RESIDENTIAL HOUSES has never been an investment until recently. It's the low mortgage rates and the 20+ year history of continually rising housing prices that have made them an attractive investment. But, all that will change when mortgage rates for up or the supply of houses exceeds the demand for them, and both of those things can happen within a couple of years.

No one sees the ugly side of the housing bubble like I do. I regularily get applications for rent from people who are selling their house so they can move into rent. I'm not stupid. I have 21 apartments occupied by tenants who are saving their money so they can buy a house and move out of rent. I know those applications are from people that are just flipping houses. They start looking for another house to buy before they even move out of their old one, and they only need a place to live until they buy another house. They're going to do some superficial improvements to the new house, like build a fence and put on a new coat of paint and flip that house too. I don't want their business because I'm looking for long term tenants. But, this is the kind of thing that happes when you have a hot market for housing. Things were never this way until recently... over the past 20 years. There will come a time when mortgage rates will rise, the baby boomers will move out of their houses into nursing homes and cemetaries, and situation regarding housing will return to normal... that is, people buy houses to live in them, not to flip or rent.

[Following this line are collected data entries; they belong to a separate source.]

/-- 43_control.md R91. A START that passes its checks, with every word it reads written, ends in DONE,
whatever the host does meanwhile, short of reset: OUTLEN is the ceiling of the number of scan elements
over the pixels in a byte, OUT begins with `EncodeCore` of the latched configuration and of SRC as it
stood at the START, and the rest of OUT, SRC, ERR and the configuration are as they were. -/
def Obligations.RunWritesEncodeCore : Prop :=
  ∀ (rot : BitVec 1) (bord bpp : BitVec 2) (s : State),
    s.status ≠ .busy → (∀ e, e ∈ s.pending → e.op ≠ .reset) → (bpp = 1 ∨ bpp = 2) →
    (bord = 0 ∨ bord = 1) →
    (Config.geomCheck = true →
      (s.width = 800 ∧ s.height = 480) ∨ (s.width = 480 ∧ s.height = 800)) →
    SourceLoaded s (latchOf rot bord bpp s) →
    ∃ (n : Nat) (t0 t : State) (bytes : List Byte),
      exec (.encode rot bord bpp) s = .next t0 ∧
      t0.status = .busy ∧
      Host.Core.run core n t0 = .next t ∧
      bytes = encodeCore Config.rotLastX.val (latchOf rot bord bpp s)
        (fun a => (memRead s.src a).getD 0) ∧
      t.status = .done ∧ t.err = 0 ∧
      t.outlen.toNat = bytes.length ∧
      t.outlen.toNat
        = ((if rot = 0 then s.width.toNat * s.height.toNat
            else (s.width.toNat - Config.rotLastX.val) * s.height.toNat)
            + 8 / bpp.toNat - 1) / (8 / bpp.toNat) ∧
      (∀ k b, bytes[k]? = some b → memRead t.out k = some b) ∧
      (∀ k, bytes.length ≤ k → memRead t.out k = memRead s.out k) ∧
      t.src = s.src ∧ t.ctrl = ⟨rot, bord, bpp⟩ ∧ t.width = s.width ∧ t.height = s.height ∧
      t.thr1 = s.thr1 ∧ t.thr2 = s.thr2

/-- Two STARTs with the same qualifiers, from states outside a run that agree on the configuration
registers and on the SRC words below `W * H`, all of them written, end alike, whatever the hosts do
meanwhile, short of reset: the same STATE, ERR and OUTLEN, and the same bytes below OUTLEN. Nothing is
asked of OUT, of an earlier run or of the rest of SRC (43_control.md R96, which the spec marks as
derived). -/
def Obligations.EqualInputsGiveEqualOutputs : Prop :=
  ∀ (rot : BitVec 1) (bord bpp : BitVec 2) (s s' : State),
    s.status ≠ .busy → s'.status ≠ .busy → (∀ e, e ∈ s.pending → e.op ≠ .reset) →
    (∀ e, e ∈ s'.pending → e.op ≠ .reset) →
    s.width = s'.width → s.height = s'.height → s.thr1 = s'.thr1 → s.thr2 = s'.thr2 →
    (∀ a, a < s.width.toNat * s.height.toNat →
      (memRead s.src a).isSome = true ∧ memRead s.src a = memRead s'.src a) →
    ∃ (n n' : Nat) (t0 t0' t t' : State),
      exec (.encode rot bord bpp) s = .next t0 ∧ exec (.encode rot bord bpp) s' = .next t0' ∧
      Host.Core.run core n t0 = .next t ∧ Host.Core.run core n' t0' = .next t' ∧
      t.status ≠ .busy ∧ t.status = t'.status ∧ t.err = t'.err ∧ t.outlen = t'.outlen ∧
      ∀ k, k < t.outlen.toNat → memRead t.out k = memRead t'.out k

/-- The thresholds of the width that is not selected have no influence on what a run computes
(43_control.md R97, which the spec marks as derived). -/
def Obligations.UnusedThresholdsHaveNoInfluence : Prop :=
  ∀ (last : Nat) (l : Latch) (src : Nat → Word),
    (l.bpp = 1 → ∀ t : Thr2, encodeCore last { l with thr2 := t } src = encodeCore last l src) ∧
    (l.bpp = 2 → ∀ t : Byte, encodeCore last { l with t := t } src = encodeCore last l src)

/-- 70_reset_and_hazards.md R124. Whatever the host does, short of reset, a run reaches DONE after
finitely many steps; and so a POLL of the host ends, with a value that is not BUSY. -/
def Obligations.EveryRunReachesDone : Prop :=
  ∀ s : State, Inv s → s.status = .busy → (∀ e, e ∈ s.pending → e.op ≠ .reset) →
    (∃ (n : Nat) (t : State), Host.Core.run core n s = .next t ∧ t.status = .done) ∧
    (∀ (wait : Nat) (rest : List HostEvent), s.pending = ⟨wait, .poll⟩ :: rest →
      ∃ (n : Nat) (t : State) (v : Word) (earlier : List Reply),
        Host.Core.run core n s = .next t ∧ t.pending = rest ∧
        t.replies = .reg 1 v :: earlier ∧ v ≠ 1)

/-! ### Invariants and the transitions of STATE -/

/-- The state after reset meets the invariant. -/
def Obligations.ResetMeetsTheInvariant : Prop := Inv State.reset

/-- Every step keeps the invariant: canonical memories, ERR non-zero exactly in ERROR, OUTLEN 0 but in
DONE and there the number of bytes of the run, and the counters of a run in agreement (10_state.md R13,
R18, R23, R24; 43_control.md R90, R91). -/
def Obligations.EveryStepKeepsTheInvariant : Prop :=
  ∀ s t : State, Inv s → step s = .next t → Inv t

/-- The transitions of STATE: reset to IDLE; an accepted START to BUSY or ERROR, ERR saying which; BUSY
stays BUSY at any other host operation and moves to DONE at the completion only; any other host operation
outside a run leaves STATE; and in a run the scan index only counts up by one (43_control.md R92). The
completion is the block's step at the last of the model's own stages, and a block step is a stage (log
entry 6); when host operations land is the model's choice too (log entry 7). -/
def Obligations.StateMovesOnlyByTheTable : Prop :=
  ∀ s t : State, Inv s → step s = .next t →
    (nextHostOp s = some .reset → t.status = .idle) ∧
    (∀ op, nextHostOp s = some op → op ≠ .reset → s.status = .busy → t.status = .busy) ∧
    (nextHostOp s = none → s.status = .busy →
      t.status = if s.phase = .finish then .done else .busy) ∧
    (∀ v, nextHostOp s = some (.wr 0 v) → v.getLsbD 0 = true → s.status ≠ .busy →
      (t.err = 0 ∧ t.status = .busy) ∨ (t.err ≠ 0 ∧ t.status = .error)) ∧
    (nextHostOp s ≠ some .reset → s.status ≠ .busy →
      (∀ v, nextHostOp s = some (.wr 0 v) → v.getLsbD 0 = false) → t.status = s.status) ∧
    (nextHostOp s ≠ some .reset → s.status = .busy →
      t.seq = s.seq ∨ t.seq.toNat = s.seq.toNat + 1)

/-- Nothing but reset changes the latched configuration, CTRL, WIDTH, HEIGHT, the thresholds or SRC
during a run, even where a host operation lands (10_state.md R22, 20_memory.md R44, R45). -/
def Obligations.ConfigurationHoldsForTheRun : Prop :=
  ∀ s : State, s.status = .busy → nextHostOp s ≠ some .reset →
    ∃ t, step s = .next t ∧ t.latch = s.latch ∧ t.src = s.src ∧ t.ctrl = s.ctrl ∧
      t.width = s.width ∧ t.height = s.height ∧ t.thr1 = s.thr1 ∧ t.thr2 = s.thr2

/-! ### The host's operations -/

/-- When a host operation lands: the oldest pending one, at once outside a run, and in a run when no
block steps are left before it; each block step leaves one less. That the host is such a list is the
model's choice (20_memory.md R39, 10_state.md R27; log entry 7). -/
def Obligations.HostOperationsLandInOrder : Prop :=
  ∀ s : State,
    (s.pending = [] → nextHostOp s = none) ∧
    (∀ (wait : Nat) (op : HostOp) (rest : List HostEvent), s.pending = ⟨wait, op⟩ :: rest →
      takeHostOp s = { s with pending := rest } ∧
      (s.status ≠ .busy → nextHostOp s = some op) ∧
      (s.status = .busy → wait = 0 → nextHostOp s = some op) ∧
      (s.status = .busy → wait ≠ 0 →
        nextHostOp s = none ∧ passBlockStep s = { s with pending := ⟨wait - 1, op⟩ :: rest }))

/-- 43_control.md R93. A register read that lands returns the register's fields at their places, reserved
bits and START as 0, and 0 for an unmapped number, in every state, and changes nothing. -/
def Obligations.RegisterReadReturnsTheFields : Prop :=
  ∀ (s : State) (n : Nat), nextHostOp s = some (.rd n) →
    ∃ v : Word,
      step s = .next { takeHostOp s with replies := .reg n v :: s.replies } ∧
      (n = 0 → v = 0#26 ++ s.ctrl.bpp ++ s.ctrl.bord ++ s.ctrl.rot ++ 0#1) ∧
      (n = 1 → s.status = .idle → v = 0) ∧ (n = 1 → s.status = .busy → v = 1) ∧
      (n = 1 → s.status = .done → v = 2) ∧ (n = 1 → s.status = .error → v = 3) ∧
      (n = 2 → v = 0#29 ++ s.err) ∧
      (n = 3 → v = 0#22 ++ s.width) ∧
      (n = 4 → v = 0#22 ++ s.height) ∧
      (n = 5 → v = 0#24 ++ s.thr1) ∧
      (n = 6 → v = 0#8 ++ s.thr2.t2 ++ s.thr2.t1 ++ s.thr2.t0) ∧
      (n = 7 → v = 0#14 ++ s.outlen) ∧
      (8 ≤ n → v = 0)

/-- 43_control.md R94. A register write that lands outside a run stores the fields and drops the other
bits; with START set a write of CTRL stores its fields as ENCODE does first of all; a write of a
read-only or unmapped number is ignored; and while BUSY every register write is ignored. -/
def Obligations.RegisterWriteStoresTheFields : Prop :=
  ∀ (s : State) (n : Nat) (v : Word), nextHostOp s = some (.wr n v) →
    (s.status = .busy → step s = .next (takeHostOp s)) ∧
    (s.status ≠ .busy →
      (n = 0 → v.getLsbD 0 = false →
        step s = .next
          { takeHostOp s with ctrl := ⟨v.extractLsb' 1 1, v.extractLsb' 2 2, v.extractLsb' 4 2⟩ }) ∧
      (n = 0 → v.getLsbD 0 = true →
        step s = exec (.encode (v.extractLsb' 1 1) (v.extractLsb' 2 2) (v.extractLsb' 4 2))
            (takeHostOp s) ∧
        ∃ t, step s = .next t ∧
          t.ctrl = ⟨v.extractLsb' 1 1, v.extractLsb' 2 2, v.extractLsb' 4 2⟩) ∧
      (n = 3 → step s = .next { takeHostOp s with width := BitVec.ofNat 10 v.toNat }) ∧
      (n = 4 → step s = .next { takeHostOp s with height := BitVec.ofNat 10 v.toNat }) ∧
      (n = 5 → step s = .next { takeHostOp s with thr1 := BitVec.ofNat 8 v.toNat }) ∧
      (n = 6 →
        step s = .next
          { takeHostOp s with
            thr2 := ⟨BitVec.ofNat 8 v.toNat, BitVec.ofNat 8 (v.toNat / 256),
              BitVec.ofNat 8 (v.toNat / 65536)⟩ }) ∧
      (n = 1 ∨ n = 2 ∨ 7 ≤ n → step s = .next (takeHostOp s)))

/-- 43_control.md R95. A SRC write that lands outside a run stores the word at its address and leaves
every other word; while BUSY it is ignored. A SRC or OUT read that lands outside a run returns the stored
value and changes nothing; while BUSY, and where nothing has been written since reset, it returns some
value. The count of free values is the model's own (log entries 3 and 4). -/
def Obligations.HostMemoryOperations : Prop :=
  ∀ s : State,
    (∀ (a : SrcIndex) (v : Word), nextHostOp s = some (.sw a v) →
      (s.status = .busy → step s = .next (takeHostOp s)) ∧
      (s.status ≠ .busy → ∃ src, step s = .next { takeHostOp s with src := src } ∧
        memRead src a.toNat = some v ∧ ∀ b, b ≠ a.toNat → memRead src b = memRead s.src b)) ∧
    (∀ a : SrcIndex, nextHostOp s = some (.lw a) →
      (∀ v, s.status ≠ .busy → memRead s.src a.toNat = some v →
        step s = .next { takeHostOp s with replies := .src a v :: s.replies }) ∧
      (s.status = .busy ∨ memRead s.src a.toNat = none → ∃ v d,
        step s = .next { takeHostOp s with replies := .src a v :: s.replies, draws := d })) ∧
    (∀ k : OutIndex, nextHostOp s = some (.lb k) →
      (∀ v, s.status ≠ .busy → memRead s.out k.toNat = some v →
        step s = .next { takeHostOp s with replies := .out k v :: s.replies }) ∧
      (s.status = .busy ∨ memRead s.out k.toNat = none → ∃ v d,
        step s = .next { takeHostOp s with replies := .out k v :: s.replies, draws := d }))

And, nothing makes less sense to me than people who buy time shares as "investments". If I can't use my two weeks, I rent it to whomever wants to rent that condo from me for two weeks. And, the $2000 he's gonna pay me for those two weeks is enough for me to turn a blind eye if he brings his dogs along with him. After all, if the dogs mess up the carpet, it's no my fault. They can sue him if they want. Come to think of it, that carpet in the time share smells to high heaven, but since none of the owners are responsible for it's condition, it just continues to deteriorate. It's the fate of the commons... none of the 24 owners of that time share want to spend money on it because they know the others are just going to wreck the place anyhow.